Introduction

A great majority of phenotypes observed in animals, plants and humans are both quantitative and longitudinal, i.e. they attribute variation on a continuous scale and can be recorded several times during an individual’s lifetime or physiological cycle. A classical example of such a trait is growth. The evidence of variation of genetic effects over time is observed in experimental organisms (Leips et al. 2006), as well as in livestock (e.g. Schaeffer and Dekkers 1994). In the former study, time-dependent quantitative trait loci (QTL) affecting fecundity in Drosophila melanogaster are identified, while the latter study provides evidence that the additive genetic variance underlying milk production traits in dairy cattle is not constant over time.

Most statistical applications aiming to model growth traits either assume that the underlying genetic background is constant in time (e.g.

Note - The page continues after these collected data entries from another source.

theorem sendWords_law (hQ : Law P Q) (hP : Has P [.all .wlkPort, .grp 17, .grp 64, .sent, .tokens]) {v : Nat} {it : StoreItem} {s : State}   (h0 : Q s) :
    Q (sendWords v it s) := by
  unfold sendWords
  repeat' first
    | with_reducible assumption
    | ((with_reducible refine boolGoal ?_); exact rfl)
    | ((with_reducible refine hP.inst ?_); exact rfl)
    | ((with_reducible refine hP.one _ ?_); exact rfl)
    | with_reducible refine sendTo_law hQ (hP.sub rfl) ?_
    | with_reducible refine Law.ite ?_ ?_
    | with_reducible refine optAll.getD ?_ ?_
    | ((try lift_lets); (with_reducible intro y); (have hy : Q y := ?_); clear_value y; rotate_left; subst y)
    | ((try lift_lets); (with_reducible intro y); (have hy : Q y.1 := ?_); clear_value y; rotate_left; subst y)
    | ((try lift_lets); (with_reducible intro x); (try clear_value x))
    | split

theorem writeRow_law (hQ : Law P Q) (hP : Has P [.all .geom, .all .seam, .all .view, .all .wlkPort, .grp 0, .grp 17, .grp 64, .cutPkts, .held, .progress, .sent, .seq, .store, .tokens, .views]) {v : Nat} {r : PendRow} {left : Option EdgeRow} {right : Option EdgeRow} {s : State}   (h0 : Q s) :
    Q (writeRow v r left right s) := by
  unfold writeRow
  repeat' first
    | with_reducible assumption
    | ((with_reducible refine boolGoal ?_); exact rfl)
    | ((with_reducible refine hP.inst ?_); exact rfl)
    | ((with_reducible refine hP.one _ ?_); exact rfl)
    | with_reducible refine formRow_law hQ (hP.sub rfl) ?_
    | with_reducible refine dropRow_law hQ (hP.sub rfl) ?_
    | with_reducible refine settleRows_law hQ (hP.sub rfl) ?_
    | with_reducible refine sendWords_law hQ (hP.sub rfl) ?_
    | with_reducible refine putItem_law hQ (hP.sub rfl) ?_
    | with_reducible refine dropEdges_law hQ (hP.sub rfl) ?_
    | with_reducible refine evt_law hQ (hP.sub rfl) ?_
    | ((try lift_lets); (with_reducible intro y); (have hy : Q y := ?_); clear_value y; rotate_left; subst y)
    | ((try lift_lets); (with_reducible intro y); (have hy : Q y.2 := ?_); clear_value y; rotate_left; subst y)
    | ((try lift_lets); (with_reducible intro y); (have hy : Q y.1 := ?_); clear_value y; rotate_left; subst y)
    | ((try lift_lets); (with_reducible intro x); (try clear_value x))
    | dsimp only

Corva and Medrano 2001), or that the changes of all gene effects are the same throughout the whole growth period (e.g. Jaffrézic et al. 2004). The functional relationship between genetic parameters and time-dependent variables are described by orthogonal polynomials, which were first introduced by Schaeffer and Dekkers (1994) to model a joint additive effect of all genes (a so-called polygenic effect) for milk yield in dairy cattle.

Modelling effects of particular genes as variable over time is known in the literature as functional gene mapping. The changes of a gene effect over time are described by the logistic function (Ma et al. 2002), Legendre orthogonal polynomials (Yang et al. 2006, 2007) or B-splines (Yang et al. 2009). However, none of the applications tackles the problem of the prediction of future trait values.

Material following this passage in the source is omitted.